Wren House eyes core-plus growth after €750m sale

The managing director of the Kuwaiti infrastructure manager brushed off renationalisation threats in the UK, saying it is ‘a country where rule of law exists’.

Wren House Infrastructure is looking to step up its investment activity in the core-plus space following a €750 million sale of unregulated assets held by portfolio company Viesgo.

The infrastructure investment arm of the Kuwait Investment Authority this week sold Viesgo’s energy supply business to Repsol, alongside 700MW of hydropower assets and two combined cycle gas turbine plants with a total installed capacity of 1.6GW. The deal netted the group, and partner Macquarie European Infrastructure Fund 4, a total of €750 million.

The duo will retain the regulated assets of Viesgo, including electricity distribution and renewable power, although Wren House is now looking beyond the core infrastructure space it has typically invested in.

“We’re spending a lot of our time on the core-plus space in healthcare and education infrastructure, on top of the usual core definition of infrastructure,” Hakim Drissi, managing director of Wren House, told Infrastructure Investor.

He added that the group has also been analysing investments in the midstream energy and telecoms sectors, the latter of which saw Wren House attempt to acquire UK-based fibre and cloud-services operator Interoute before its $2.3 billion sale to GTT communications last month.
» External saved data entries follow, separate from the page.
-- ==== Sys2Proof/Machine/Cards.lean ====
section
/-! DEFINITION. The register cards of spec/ (R5, R9): one `Field` per named field with its bits, access code and
reset value, one `Card` per register with its block, offset, spacing, number of instances, width and reset
domain.  Reserved bits are no field: they read as zero and ignore writes. -/

namespace Sys2Proof.Machine

/-- Access codes of Table 0-4. -/
inductive Access | ro | rw | rw1c | wo
  deriving DecidableEq, Repr

/-- Reset domains of Table 0-5. -/
inductive Domain | aon | cold | warm | head | flr | wing
  deriving DecidableEq, Repr

/-- Register blocks of BAR 0 (Table 13-5), and the loom system registers of SRR and SRW. -/
inductive Block | loomStatus | loomSys | tiers | cons | trans | headCtl | doorbell | ikq | wingCtl | selvage | ledger
  deriving DecidableEq, Repr

/-- One named field of a card. -/
structure Field where
  id : Nat
  hi : Nat
  lo : Nat
  access : Access
  reset : Nat
  deriving DecidableEq, Repr

/-- Width of a field in bits. -/
def Field.width (f : Field) : Nat := f.hi + 1 - f.lo

/-- One register card. -/
structure Card where
  id : Nat
  block : Block
  offset : Nat
  step : Nat
  count : Nat
  width : Nat
  domain : Domain
  fields : List Field
  deriving DecidableEq, Repr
The moves are attempts to build a portfolio which, since its formation in 2013, has added high-profile assets such as Thames Water, London City Airport and Associated British Ports, teaming up with the likes of Global Infrastructure Partners, Macquarie and CPPIB.

“We could potentially come in where [a fund] will come to maturity and we feel we can be the natural owners of these assets and replace those existing shareholders effectively,” Drissi said. “It’s an alternative.

“[With Viesgo] we felt the value-add of selling this business to Repsol made a lot of sense for the business, for its employees and for our reputation. We’ve passed the baton on to someone who knows the business, who is local, who understands the traditions and who will look after the business.”

Drissi also remains undeterred by some of the risks facing Wren House’s assets, including the prospect of a renationalisation of Thames Water, should the opposition Labour party gain power in the UK.

“As a long-term investor we’ve been comfortable investing in the [water] sector,” he explained. “What you’re seeing today in the political environment that could affect our investments is a point in time. So, if you look at that over a 30-year period, you can take a view that the UK is a country where rule of law exists, where capitalism exists, while at the same time providing services to consumers.”

Drissi also described London City and ABP as “transport assets which are unusually perpetual” compared with others available in the sector and that potential risks posed by Brexit are offset by the strong fundamentals for the assets.

Wren House this year completed its first mezzanine investment, providing a loan to Turkish energy group Zorlu, although Drissi expects equity will remain the dominant part of the business. Wren House has invested about $4 billion of equity and debt since 2013.